/-! ### The header (R230) -/

/-- The fields of the header that the device uses. -/
structure Header where
  minor : Nat
  major : Nat
  sealCode : Nat
  revMin : Nat
  revMax : Nat
  tiles : Nat
  tileFrames : Nat
  regFrames : Nat
  len : Nat
  projId : Nat
  projRev : Nat
  depth : Nat
  small : Bool
  deriving DecidableEq, Repr, Inhabited

/-- A little-endian number in a list of bytes. -/
def leAt (bs : List Byte) (off n : Nat) : Nat := ofLeBytes ((bs.drop off).take n)

/-- A stream part's own CRC: its last four bytes over all before them. -/
def crcGood (bs : List Byte) : Bool := crc32c (bs.take (bs.length - 4)) == leAt bs (bs.length - 4) 4

/-- The fields of a header's 256 bytes. -/
def headerOf (bs : List Byte) : Header :=
  { minor := leAt bs 4 1, major := leAt bs 5 1, sealCode := leAt bs 6 2, revMin := leAt bs 8 2, revMax := leAt bs 10 2
    tiles := leAt bs 12 2, tileFrames := leAt bs 14 2, regFrames := leAt bs 16 2, len := leAt bs 18 4
    projId := leAt bs 22 4, projRev := leAt bs 26 4, depth := leAt bs 30 2, small := bitAt (leAt bs 32 1) 0 }

/-- The checks of a header in their order (R230); none when all pass. -/
def headerErr (s : State) (bs : List Byte) : Option LoadErr :=
  let h := headerOf bs
  let rev := s.get F.DEV_REV_REV
  if leAt bs 0 4 ≠ 0x53424650 then some .magic
  else if !crcGood bs then some .hdrCrc
  else if h.major ≠ 1 ∨ bitAt h.sealCode 15 then some .format
  else if rev < h.revMin ∨ h.revMax < rev then some .revision
  else if 2048 < h.tiles ∨ 1024 < h.tileFrames ∨ h.regFrames < 1 ∨ 64 < h.regFrames
      ∨ h.len ≠ 304 + 4108 * (h.tileFrames + h.regFrames) then some .length
  else none

/-! ### Frames (R231, R232, R234) -/

/-- What the frames read so far have left: the state with the tiles written, the tiles that frames carry and the staged
records, each with its frame, and the last pair index. -/
structure Loading where
  s : State
  tiles : List (Nat × Nat)
  recs : List (Nat × Nat × Nat)
  pair : Option Nat
  padded : Bool

/-- A tile's image written to the configuration memory; a wholly zero image is UNUSED and gets a header with its index. -/
def putTile (s : State) (t : Nat) (bs : List Byte) : State :=
  let img := if bs.all (fun b => b == 0) then leBytes 8 (256 * t) ++ bs.drop 8 else bs
  s.putBytes (cfgBase + 0x800 * t) img

/-- A register record that the device accepts (R234): an aligned address of a register with a STATIC or SHADOW field that is
not homed in a count tile, named once, with no bit of an RO or reserved field. -/
def recordOk (recs : List (Nat × Nat × Nat)) (a v : Nat) : Bool :=
  a % 4 == 0 && !tileHomed a && !(recs.any (fun r => r.1 == a)) &&
    match regAt a with
    | none => false
    | some d => (hasCls d .static || hasCls d .shadow) && v &&& clsMask d (fun c => c != .ro) == v

/-- The records of a register frame, in order: padding may be followed only by padding. A refusal falls at this frame, or, for
an address named before, at the frame that named it first (CFG_LOAD_ERR). -/
def stageRecs : Nat → Loading → Nat → List Byte → Except Refused Loading
  | 0, l, _, _ => .ok l
  | n + 1, l, j, bs =>
    let a := leAt bs 0 3
    let v := leAt bs 4 4
    if a = 0xFFFFFF ∧ v = 0 then stageRecs n { l with padded := true } j (bs.drop 8)
    else if l.padded ∨ !recordOk l.recs a v then
      .error ⟨.regRule, match l.recs.find? (fun r => r.1 == a) with | some r => r.2.2 | none => j⟩
    else stageRecs n { l with recs := l.recs ++ [(a, v, j)] } j (bs.drop 8)

/-- Frame `j` of the stream taken (R231): its CRC, its type and index, then its tiles or its records. -/
def takeStreamFrame (h : Header) (l : Loading) (j : Nat) (bs : List Byte) : Except Refused Loading :=
  let ty := leAt bs 0 1
  let idx := leAt bs 2 2
  let body := (bs.drop 8).take 4096
  if !crcGood bs then .error ⟨.frameCrc, j⟩
  else if j < h.tileFrames then
    if ty = 1 ∧ idx < 1024 ∧ (match l.pair with | some p => decide (p < idx) | none => true) = true then
      let s := putTile (putTile l.s (2 * idx) (body.take 2048)) (2 * idx + 1) (body.drop 2048)
      .ok { l with s := s, tiles := l.tiles ++ [(2 * idx, j), (2 * idx + 1, j)], pair := some idx }
    else .error ⟨.frameOrder, j⟩
  else if ty = 2 ∧ idx = j - h.tileFrames then
    stageRecs 512 l j body
  else .error ⟨.frameOrder, j⟩

/-- The lowest-indexed frame that carries one of the tiles or registers named. -/
def frameOf (l : Loading) (tiles regs : List Nat) : Nat :=
  ((l.tiles.filter (fun x => tiles.contains x.1)).map (·.2)
    ++ (l.recs.filter (fun x => regs.contains x.1)).map (·.2.2)).foldl min noFrame

/-- Every tile that no frame carries marked UNUSED, with its index, once the frames have been read; the number of tiles of
another type must be TILE_COUNT (R232). -/
def tilesDone (h : Header) (l : Loading) : Except Refused Loading :=
  let s := forN 2048 l.s (fun s t => if l.tiles.any (fun x => x.1 == t) then s else putTile s t (List.replicate 2048 0))
  let l := { l with s := s }
  if (usedTiles s).length = h.tiles then .ok l else .error ⟨.tileRule, frameOf l (usedTiles s) []⟩

/-! ### The trailer (R235) -/

/-- The trailer's check: its magic, its CRC and the digest of everything before it. -/
def trailerOk (bs : List Byte) (digest : List Byte) : Bool :=
  leAt bs 0 4 == 0x45424650 && crcGood bs && (bs.drop 4).take 32 == digest

/-! ### The rules and the depth (R238 steps 6 and 7) -/

/-- A register that holds configuration: its STATIC and SHADOW fields are the load's, but BOOT_SLOT, which is in flash. -/
def loadedKey (k : Nat) : Bool :=
  let a := k / 32 * 4
  if a = 0x120010 ∨ tileHomed a then false
  else match regAt a with
    | some d => d.fields.any (fun x => x.1.bit == k && (x.2 == .static || x.2 == .shadow))
    | none => false

/-- BOOT_SLOT written, in flash, as CFG_SLOT shows it; a slot that is not VALID is refused (R236). -/
def putBootSlot (s : State) (k : Nat) : State :=
  if nth s.flash.valid k then (s.putFlash { s.flash with boot := k }).set F.CFG_SLOT_BOOT_SLOT 0 k else s

/-- The staged values written (R234); a field that no record names is 0. A record of CFG_SLOT writes BOOT_SLOT where it lies, in flash
(DEDUCED, log entry 96). The load writes the shadow copies too: a register that a port's set holds and a record names takes the record's
value there; what else the sets hold stays (R244). -/
def applyRecords (s : State) (recs : List (Nat × Nat × Nat)) : State :=
  let s := { s with regs := s.regs.filter (fun x => !loadedKey x.1) }
  let copy := fun (w : Nat × Nat) => match recs.find? (fun r => r.1 == w.1) with | some r => (w.1, r.2.1) | none => w
  let s := { s with hosts := s.hosts.map (fun (h : PortState) => { h with shadow := h.shadow.map copy }) }
  forEach recs s (fun s r =>
    if r.1 = 0x120010 then putBootSlot s (r.2.1 % 2)
    else match regAt r.1 with
      | some d => putFields s 0 d (fun c => c == .static || c == .shadow || c == .live) r.2.1
      | none => s)

/-- The images of SECT_n_CFG and SECT_n_BND0, _BND1 taken from the count tiles (R210, R233). -/
def applyTiles (s : State) : State :=
  let s := { s with regs := s.regs.filter (fun x => !tileHomed (x.1 / 32 * 4)) }
  forEach ((usedTiles s).filter (fun t => tileType s t == 1)) s (fun s t =>
    let n := bitsOf (cfgWord s t 9) 32 6
    if n < 48 then putSect s n (cfgWord s t 9) (cfgWord s t 10) else s)

/-- The first rule that fails: tiles before registers. -/
def failing (s : State) (fr : List Nat) : Option Rule :=
  let bad := fun (rs : List Rule) => rs.find? (fun r => !r.ok)
  match bad (tileRules s fr) with
  | some r => some r
  | none => bad (fabRegRules s ++ rangeRules s ++ staticRules s ++ groupRules s s true)

/-- A DEPTH below DEPTH_DECL is journaled (R238 step 7). -/
def depthNote (s : State) : State := if s.flag F.CFG_STATUS_DEPTH_LOW then s.note 2 0x12 6 0xFF 0 else s

/-- Steps 6 and 7 of R238 on the staged values: the rules, then the depth, with DEPTH_LOW and the usage counts. What the stream gives a
DYNAMIC_SLOT's parameters meets the checks and goes no further: the slot takes them at admission, and holds those of one before the
state `o` that the load found (R332). -/
def checkAll (o : State) (h : Header) (l : Loading) : Except Refused State :=
  let s := applyTiles (applyRecords l.s l.recs)
  match failing s (l.tiles.map (·.1)) with
  | some r => .error ⟨if r.tile then .tileRule else .regRule, frameOf l r.tiles r.regs⟩
  | none =>
    let d := fabDepth s
    let small := isSmall s
    if (small && decide (64 < d.1)) || decide (h.depth < d.1) || (h.small && !small) then .error ⟨.depth, noFrame⟩
    else
      let s := s.setFlag F.CFG_STATUS_DEPTH_LOW 0 (decide (d.1 < h.depth))
      let s := (s.set F.FAB_DEPTH_DEPTH 0 d.1).set F.FAB_DEPTH_RING_STEPS 0 d.2
      let s := (s.set F.FAB_INFO_TILES_USED 0 (usedTiles s).length).set F.FAB_INFO_CPS_USED 0 (cpsUsed s).length
      let s := (s.setFlag F.FAB_INFO_SMALL 0 small).set F.FAB_INFO_QUADS 0 (maskOf 4 (fun q => (quadsUsed s).contains q))
      .ok (depthNote (forN 64 s (slotKeep o)))

/-- A stream accepted: the header's fields and the digest put into the CFG block, the demands free to follow the fabric. -/
def putHeader (s : State) (h : Header) (digest : Nat → Nat) : State :=
  let s := s.putFab { s.fab with refused := false }
  let s := (s.set F.CFG_SEAL_EXPECT_CODE 0 h.sealCode).set F.CFG_HDR_FMT_MINOR 0 h.minor
  let s := (s.set F.CFG_HDR_FMT_MAJOR 0 h.major).set F.CFG_HDR_TILE_COUNT 0 h.tiles
  let s := (s.set F.CFG_HDR_REV_REV_MIN 0 h.revMin).set F.CFG_HDR_REV_REV_MAX 0 h.revMax
  let s := (s.set F.CFG_PROJECT_VALUE 0 h.projId).set F.CFG_PROJREV_VALUE 0 h.projRev
  let s := (s.set F.CFG_DEPTH_DECL_DEPTH_DECL 0 h.depth).setFlag F.CFG_DEPTH_DECL_SMALL_DECL 0 h.small
  forN 8 s (fun s k => s.set F.CFG_DIGESTk_DIGEST k (digest k))

/-- Every tile UNUSED, the sections that lie in them without boundaries, every demand at 0. -/
def clearTiles (s : State) : State :=
  { s with mem := s.mem.filter (fun c => !(decide (cfgBase ≤ c.1) && decide (c.1 < cfgBase + 0x400000)))
           regs := s.regs.filter (fun x => !tileHomed (x.1 / 32 * 4))
           fab := { s.fab with pins := [], prev := [], timers := [], refused := true } }

/-- A refusal recorded: the code and the frame, every tile UNUSED, no configuration loaded, a journal entry. -/
def loadRefused (s : State) (r : Refused) : State :=
  let s := ((clearTiles s).lower F.CFG_STATUS_LOADED).set F.CFG_STATUS_SOURCE 0 3
  let s := (s.set F.CFG_LOAD_ERR_CODE 0 r.err.code).set F.CFG_LOAD_ERR_FRAME 0 r.frame
  s.note 0 0x12 0xFF 0xFF 0

/-! ### The factory stream (R237) -/

/-- Fields and values of the factory stream: the lowest value of every range, then the values of its table. -/
def factoryVals : List (Fld × Nat × Nat) :=
  (rngsA ++ rngsB).map (fun r => (r.f, r.n, r.lo)) ++ [
  (F.MEAS_CHn_CFG_CURVE, 48, 0), (F.DENC_CMPk_CFG_EN, 16, 0),
  (F.EXC_CARRIER_SPn_MODE, 24, 3), (F.EXC_CARRIER_SPn_AMP, 24, 4), (F.EXC_ROUTEp_SRC, 96, 63),
  (F.EXC_MODE_AUTO_SPARE, 1, 1), (F.EXC_MODE_CAL_PAIRS, 1, 1), (F.MEAS_UCURVEu_CFG_D_MAX, 4, 8191),
  (F.WEV_CHn_THR_ON_THR, 48, 0x600), (F.WEV_CHn_THR_OFF_THR, 48, 0x400), (F.WEV_SPn_GEOM_SPACING, 24, 400),
  (F.WEV_SPn_GEOM_FIELD, 24, 401), (F.SPOS_SPn_CFG_SPD_SCALE, 24, 40000), (F.LEDG_CFG_D_ACC, 1, 32),
  (F.FAB_OUTSELk_NET_LO, 7, 0xFFFE), (F.FAB_OUTSELk_NET_HI, 7, 0xFFFE), (F.FAB_TXSELk_NET_LO, 32, 0xFFFE),
  (F.FAB_TXSELk_NET_HI, 32, 0xFFFE), (F.FAB_HSTSELk_NET_LO, 16, 0xFFFE), (F.FAB_HSTSELk_NET_HI, 16, 0xFFFE),
  (F.LEDG_COST_INS_COST, 1, 1), (F.LEDG_COST_SKIP_COST, 1, 1), (F.LEDG_CFG_D_CAP, 1, 3), (F.SPU_SQ_CFG_SQ_LIMIT, 1, 480)]

/-- CANx_NBT, CANx_DBT and CANx_TDC of the factory stream. -/
def factoryCan (x : Nat) : List (Nat × Nat) :=
  let b := 0xC0000 + 0x4000 * x
  [(b + 0x10, 0x0F1E7C01), (b + 0x14, 0x84040D01), (b + 0x18, 0x1E)]

/-- The registers as the factory stream leaves them: its register frames hold the values of its fields, word by word, and apply as any
stream's records do. -/
def factoryRegs (s : State) : State :=
  let vals := forEach factoryVals { s with regs := [] } (fun s v => forN v.2.1 s (fun s i => s.set v.1 i v.2.2))
  let word := fun (a : Nat) => match regAt a with
    | some d => d.fields.foldl (fun w x => w + vals.get x.1 * 2 ^ (x.1.bit % 32)) 0
    | none => 0
  let addrs := factoryVals.flatMap (fun v => (List.range v.2.1).map (fun i => v.1.key i / 32 * 4))
  applyRecords s (addrs.map (fun a => (a, word a, 0)) ++ (factoryCan 0 ++ factoryCan 1).map (fun x => (x.1, x.2, 0)))

/-- The header of the factory stream; its project, revisions and digest are not in the spec. -/
def factoryHeader : Header :=
  let w := fun i => (Config.factoryWord i).toNat
  { minor := w 0 % 256, major := 1, sealCode := 0, revMin := w 1 % 65536, revMax := w 2 % 65536, tiles := 0, tileFrames := 0
    regFrames := 1, len := 4412, projId := w 3, projRev := w 4, depth := 0, small := w 5 % 2 == 1 }

/-! ### Seal readings (R241, R242) -/

/-- The balls on which all samples of a reading agree. -/
def sealSettledMask (r : List (BitVec 16)) : Nat :=
  maskOf 16 (fun i => r.all (fun x => x.getLsbD i) || r.all (fun x => !x.getLsbD i))

/-- A reading: the closed balls among the settled ones, and the unsettled ones. -/
def sealReading (r : List (BitVec 16)) : Nat × Nat :=
  let ok := sealSettledMask r
  (maskOf 16 (fun i => bitAt ok i && r.all (fun x => x.getLsbD i)), 65535 - ok)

**THE PROBLEM**
Give again, word for word, the records from their first line to the one with "of bytes. -/", and leave out all else.

**EXERCISE OUTPUT**
/-! ### The header (R230) -/

/-- The fields of the header that the device uses. -/
structure Header where
  minor : Nat
  major : Nat
  sealCode : Nat
  revMin : Nat
  revMax : Nat
  tiles : Nat
  tileFrames : Nat
  regFrames : Nat
  len : Nat
  projId : Nat
  projRev : Nat
  depth : Nat
  small : Bool
  deriving DecidableEq, Repr, Inhabited

/-- A little-endian number in a list of bytes. -/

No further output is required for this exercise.